After that service, fear got the better of me. I didn’t want to tell the people in church what I was going through, so I stopped going. I only came back two months later. This time, I told myself not to cry, but I remember that I started crying very badly when I experienced God’s love and acceptance for me. I never even thought I could be loved and accepted. So that day, I accepted Jesus into my life.


My struggles didn’t disappear after becoming a Christian - I simply put on a mask in church and school.

I refused to talk to others about battling depressive and suicidal thoughts. It was only until Pastor Lavanya Dua was scheduled to preach on depression in 2018, I remember not wanting to attend church that day and hiding my struggles from my lifegroup. In the end, I went for service anyway.


Ps Lavanya said that God can help me get out of depression and He wants me to be set free.

It was as if God was speaking directly to me! I was at a place where I had lost hope of ever recovering completely from Depression, and what she said spoke hope into my heart.


For the first time in a long time, I thought, “Maybe God can really heal me!” As I responded to the altar call, I felt God’s love pour out over me. I fell on my knees and cried out to God. I surrendered every feeling, thought, and every part of me to Him. I felt so safe in His presence.
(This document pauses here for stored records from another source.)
inductive Instr where
  -- custom-0 (R67)
  | lpad (k : BitVec 4)
  | callt (rd rs1 rs2 : BitVec 5)
  | rett
  | tagp (rd rs1 ek : BitVec 5)
  | tagx (rd rs1 : BitVec 5)
  | fuse (rd n : BitVec 5)
  | split
  | recv (rd : BitVec 4)
  | peek (rd : BitVec 4)
  | wfm (rd : BitVec 5)
  | uiret
  | yield
  | prio (rs1 : BitVec 5)
  | cbld (bank : BitVec 2) (rs1 : BitVec 5)
  | fenceScope (s : Scope)
  | ldAcq (s : Scope) (w : Bool) (rd rs1 : BitVec 5)
  | stRel (s : Scope) (w : Bool) (rs1 rs2 : BitVec 5)
  | amoI64 (op : AmoOp) (s : Scope) (rd rs1 rs2 : BitVec 5)
  | amoI32 (op : AmoOp) (s : Scope) (rd rs1 rs2 : BitVec 5)
  | amoCas128 (s : Scope) (rd : BitVec 4) (rs1 : BitVec 5) (rs2 : BitVec 4)
  | amoFaddF32 (s : Scope) (rd rs1 rs2 : BitVec 5)
  | amoFadd2Bf16 (s : Scope) (rd rs1 rs2 : BitVec 5)
  -- custom-1 (R68)
  | bar (s : Scope) (id : BitVec 4) (rd : BitVec 5)
  | barArr (s : Scope) (id : BitVec 4) (rd : BitVec 5)
  | barWait (s : Scope) (id : BitVec 4) (rd : BitVec 5)
  | jlaunch (rd rs1 : BitVec 5)
  | glaunch (rd rs1 : BitVec 5)
  | gdep (rd rs1 rs2 : BitVec 5)
  | ctxSave (rd rs1 rs2 : BitVec 5)
  | ctxLoad (rd rs1 rs2 : BitVec 5)
  | plbInv (rd rs1 rs2 : BitVec 5)
  | rgnShrink (rd rs1 rs2 : BitVec 5)
  | rgnDrain (rd rs1 : BitVec 5)
  | trapRec (rd rs1 rs2 : BitVec 5)
  -- RISC-V words with a row of their own (R129, R130)
  | jalr (rd rs1 : BitVec 5) (off : BitVec 12)
  | fence (fm pred succ : BitVec 4)
  | fenceI
  | lr (dbl aq rl : Bool) (rd rs1 : BitVec 5)
  | sc (dbl aq rl : Bool) (rd rs1 rs2 : BitVec 5)
  | rvAmo (op : RvAmoOp) (dbl aq rl : Bool) (rd rs1 rs2 : BitVec 5)
  | sret
  | mret
  | emulationEntry (word : Word) (len : Nat)
  -- the 64-bit extension (R66)
  | vadd (a : VA) | vsub (a : VA) | vmul (a : VA) | vmulh (a : VA) | vmadd (a : VA) | vmin (a : VA) | vmax (a : VA)
  | vabs (a : VA) | vand (a : VA) | vor (a : VA) | vxor (a : VA) | vandn (a : VA)
  | vsll (a : VA) | vsrl (a : VA) | vsra (a : VA)
  | vfadd (a : VA) | vfsub (a : VA) | vfmul (a : VA) | vfma (a : VA) | vfmin (a : VA) | vfmax (a : VA)
  | vfdiv (a : VA) | vfsqrt (a : VA) | vfrcp (a : VA) | vfrsq (a : VA) | vfexp2 (a : VA) | vflog2 (a : VA)
  | vcmp (c : Cond) (kd : BitVec 3) (ty : ElTy) (mask : BitVec 3) (s1 : Src) (s2 : Src2)
  | vsel (a : VA)
  | kand (d a b : BitVec 3) | kor (d a b : BitVec 3) | kxor (d a b : BitVec 3) | kandn (d a b : BitVec 3)
  | knot (d a : BitVec 3)
  | kpop (xd : BitVec 5) (a : BitVec 3) | kfirst (xd : BitVec 5) (a : BitVec 3)
  | vcvt (a : VC) | vpack (a : VC) | vunpack (a : VC) | vqnt (a : VC) | vdq (a : VC)
  | vdot4 (a : VA)
  | vred (op : RedOp) (a : VA)
  | vscan (op : RedOp) (a : VA)
  | vperm (a : VA) | vshuf (a : VA) | vslideUp (a : VA) | vslideDown (a : VA) | vbcast (a : VA) | vins (a : VA)
  | vextr (a : VA)
  | vld (a : VM) | vst (a : VM) | vlds (a : VM) | vsts (a : VM) | vldx (a : VM) | vstx (a : VM)
  | vldb (m : BitVec 2) (a : VM)
  | ldFe (xd xb : BitVec 5) (off : BitVec 16) | ldFeTake (xd xb : BitVec 5) (off : BitVec 16)
  | stFe (xs xb : BitVec 5) (off : BitVec 16) | stFeFill (xs xb : BitVec 5) (off : BitVec 16)
  | cpy (r : F5) | cpyPlane (r : F5) | cpyStat (xd : BitVec 5)
  | pf (s : Scope) (xb : BitVec 5) (off : BitVec 16)
  | refLd (ty : ElTy) (xd : BitVec 5) (hs : BitVec 4) (xo : BitVec 5)
  | refSt (ty : ElTy) (xv : BitVec 5) (hs : BitVec 4) (xo : BitVec 5)
  | refLdf (hd hs : BitVec 4) (xo : BitVec 5)
  | refStf (hv hs : BitVec 4) (xo : BitVec 5)
  | refAlloc (hd : BitVec 4) (xn xt xs : BitVec 5)
  | refPin (xd : BitVec 5) (hs : BitVec 4) (xs : BitVec 5)
  | refUnpin (xs : BitVec 5) (hs : BitVec 4)
  | refEq (xd : BitVec 5) (ha hb : BitVec 4)
  | refMov (toX : Bool) (d : BitVec 5) (hs : BitVec 4)
  | refNull (hd : BitVec 4)
  | refChk (hd : BitVec 4) (xv xs xi : BitVec 5)
  | kilnGo (r : F5) | kilnStat (xd xk : BitVec 5)
  | subAdd (r : F5) | subDrop (xd xe : BitVec 5) | subFlush (xd : BitVec 5) | subStat (xd xe : BitVec 5)
  | raceRd (r : F5)
  | mxTile (r : F5) | mxTileAcc (r : F5) | mxSort (r : F5) | mxTopk (r : F5) | mxStat (xd : BitVec 5)
  | grpForm (xd xb : BitVec 5) | grpDrop (xd xh : BitVec 5)
  | collAllreduce (ty : ElTy) (r : F5) | collRedscatter (ty : ElTy) (r : F5) | collAllgather (ty : ElTy) (r : F5)
  | collBcast (ty : ElTy) (r : F5) | collAlltoall (ty : ElTy) (r : F5)
  | collCancel (xd xh : BitVec 5)
  -- element ops (R78)
  | elNop (w : TWord) | elMov (w : TWord) | elSel (w : TWord) | elSteer (w : TWord) | elRepl (w : TWord)
  | elAdd (w : TWord) | elSub (w : TWord) | elMul (w : TWord) | elMulh (w : TWord) | elMac (w : TWord)
  | elMin (w : TWord) | elMax (w : TWord) | elAbs (w : TWord) | elNeg (w : TWord)
  | elAnd (w : TWord) | elOr (w : TWord) | elXor (w : TWord) | elAndn (w : TWord) | elNot (w : TWord)
  | elSll (w : TWord) | elSrl (w : TWord) | elSra (w : TWord)
  | elCmpEq (w : TWord) | elCmpNe (w : TWord) | elCmpLt (w : TWord) | elCmpLe (w : TWord)
  | elFadd (w : TWord) | elFsub (w : TWord) | elFmul (w : TWord) | elFma (w : TWord) | elFmin (w : TWord)
  | elFmax (w : TWord)
  | elFcmpEq (w : TWord) | elFcmpLt (w : TWord) | elFcmpLe (w : TWord) | elFcmpUn (w : TWord)
  | elVredAdd (w : TWord) | elVredMin (w : TWord) | elVredMax (w : TWord)
  | elVredFadd (w : TWord) | elVredFmin (w : TWord) | elVredFmax (w : TWord)
  | elVextr (w : TWord) | elVins (w : TWord)
  | elSettag (w : TWord) | elEndtest (w : TWord)
  | elCsacc (w : TWord) | elCsadd (w : TWord)
  -- steps of the launcher and the Imposer (R96 to R123, R394 to R399)
  | scrub (corrected : Nat)
  | configReload (error : Bool)
  -- the host port (R87 to R95)
  | streamWrite (qp : Nat) (addr : Word) (data : List Byte)
  | streamResume (port : Nat)
  | rdmaWrite (qp : Nat) (key : Nat) (addr : Word) (data : List Byte)
  | rdmaRead (qp : Nat) (key : Nat) (addr : Word) (len : Nat)
  | cmMad (qp : Nat) (m : Mad)
  | unsupportedRequest (qp : Nat) (r : BadRequest)
  | ecnMarkedPacket (qp : Nat)
  | pfcPause (prio : Nat) (on : Bool)
  -- memory (R246 to R260)
  | replicaCollapse (va : Word)
  -- interruption
  | trapEntry (loc : Nat) (cause : Nat) (tval : Word)
  | fabricTrapRaise (cause : Nat) (va : Word)
  -- CSR writes with behaviour of their own (R131)
  | pdrightsWrite (c : CsrOp)
  | quantumWrite (c : CsrOp)
  | matrixCsrWrite (c : CsrOp)
  | prridxWrite (c : CsrOp)
  | tcqWrite (c : CsrOp)
  | csrWrite (c : CsrOp)
  -- Colophon and the pod (R421 to R428)
  | selftestComplete (pass : Bool)
  | thermalThrottle (cluster : Nat) (level : Nat)
  | getStatus (p : MPort)
  | readLog (p : MPort) (page : Nat)
  | loadImage (p : MPort) (image : List Byte)
  | reset (p : MPort)
  | getIdentity (p : MPort)
  | attest (p : MPort) (nonce : BitVec 256)
  | setPowerCap (p : MPort) (watts : Nat)
  | podNumberAssign (n : BitVec 9)
  | linkFlitReplay (link : Nat)
  | linkDown (link : Nat)
  | tickSync (t : Word)
  -- the RV64 base (R129, R130, R260)
  | plainStore (st : StoreOp)
  | scalarLoad (ld : LoadOp)
  | rv64BaseInstruction (i : Rv)
  -- steps of the fabric (R188 to R244)
  | tokenArrival
  | creditReturn
  | phaseEnd
  | streamWalkStart
  | streamPoint
  | memSkip
  | memLoad
  | memStore
  | memIndexedLoad
  | memIndexedStore
  | memRmw
  | memIndexedRmw
  | orderedRequestPerform
  | memReply
  | joinFire
  | loopStart
  | loopDoneToken
  | loopExitToken
  | iterationRetire
  | carryForward
  | collectStep
  | convFire
  | normFire
  | dsqEnter
  | dsqExit
  | callNodeFire
  | callNodeReturn
  | callbackEntry
  | callbackPoolAssign
  | poolTimeout
  | frameRead
  | frameWrite
  | frameEnd
  | frameOpen
  | frameSlotFree
  | frameOrphaned
  | fabricStall
  | ingressTake
  | egressWrite
  | egressEndOfStream
  | ringWaitExpiry
  | sinkConsume
  | mxportFire
  | mxportCompletion
  | accUpdate
  -- steps of the launcher and the Imposer (R96 to R123, R394 to R399)
  | dispatchBind
  | poolTake
  | threadAged
  | threadExit
  | jobComplete
  | startTickReached
  | gangDecision
  | gangStart
  | launchWaitExpiry
  | entryDone
  | configPlace
  | configRetry
  | regionLoad
  | uncorrectableError
  -- the host port (R87 to R95)
  | ptpMessage
  | completionRecord
  -- memory (R246 to R260)
  | protectionRequest
  | protectionReply
  | remoteTimeout
  | feTimeout
  -- threads and inbox
  | inboxMessageArrival
  | calltReturn
  | graphCallTimeout
  | waitlimExpiry
  -- engines
  | copyCommandStart
  | copyCompletion
  | mxuArbitrate
  | fillWaitTimeout
  | tileCompletion
  | sortCompletion
  | mxuParityError
  | kilnInstall
  | kilnMove
  | kilnFault
  | kilnReport
  | pinWaitTimeout
  | subSyncCopy
  | packetFlush
  | packetTimerExpiry
  | packetApply
  | subDrained
  | barrierComplete
  | groupDecision
  | collContribution
  | collCommit
  | collAbort
  | collGroupTimeout
  | collMemberLost
  -- interruption
  | userInterruptDelivery
  | quantumExpiry
  | parkedMessageAppend
  | fabricTrapDelivery
  | shrinkPoint
  | shrinkBudgetExpiry
  | scanOut
  | regionRestore
  | resumeInPlace
  | regionQuantumExpiry
  | occupancyRound
  | drainQuiescence
  | plbInvComplete
  -- CSR writes with behaviour of their own (R131)
  | spimgSave
  | spimgRestore
  -- Colophon and the pod (R421 to R428)
  | standbyRailOn
  | standbyRailLost
  | firmwareVerify
  | thermalTrip
  -- the RV64 base (R129, R130, R260)
  | timerInterrupt
  | externalInterrupt
  | lostMemberReached
  deriving DecidableEq, Repr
When I walked out of church that day, the cloud of depression that used to be hanging over me was gone!

I was finally set free! After struggling for so long, I had come to believe that there was no cure for my Depression. But there is a cure!


The cure for depression is to experience God’s love.

His love is demonstrated clearly by Jesus dying for us on the cross! God’s love for us is so real and powerful.


Recovery from depression was not an instant thing. God brought me through a process of healing and learning. I first started by spending time with God through reading the Bible and praying everyday. I also started journaling my honest thoughts to God. Slowly, I learnt to replace the lies in my head with God’s truth. When I did that, I realized that I was no longer trapped by feelings of worthlessness. I started to regain control of my thought life. I realized that it is so important to take every thought captive and align it to God’s word.


As I started to open up to people about my struggles, I realised that I had nothing to fear. My lifegroup didn’t reject me. Instead, they spoke life, encouraged me, and walked with me. We also prayed together as I forgave people that had hurt me, and that included myself. Through being honest and confessing my sins to the people in my lifegroup, I experienced healing from many of the hurts and shame that I carried.


Now, I live in freedom!

God is not done with me yet, and there are many things that still need repairing in my heart. But I don’t have to hurt myself to escape from pain anymore. I experience so much peace and joy from God. He has given me purpose and hope in life.


You know I once told everyone on Insta Live that I wanted to kill myself, but now I’m telling everyone on Impact Life that I’m dead to sin and alive in Christ! God has been so merciful to me, and I know He will always be faithful towards me as long as I live.


To end off, I want to encourage anyone who is struggling with depression: It is okay to seek help! Do not believe in the lie that nothing will ever change. God wants to help you and set you free. You are not alone in this journey.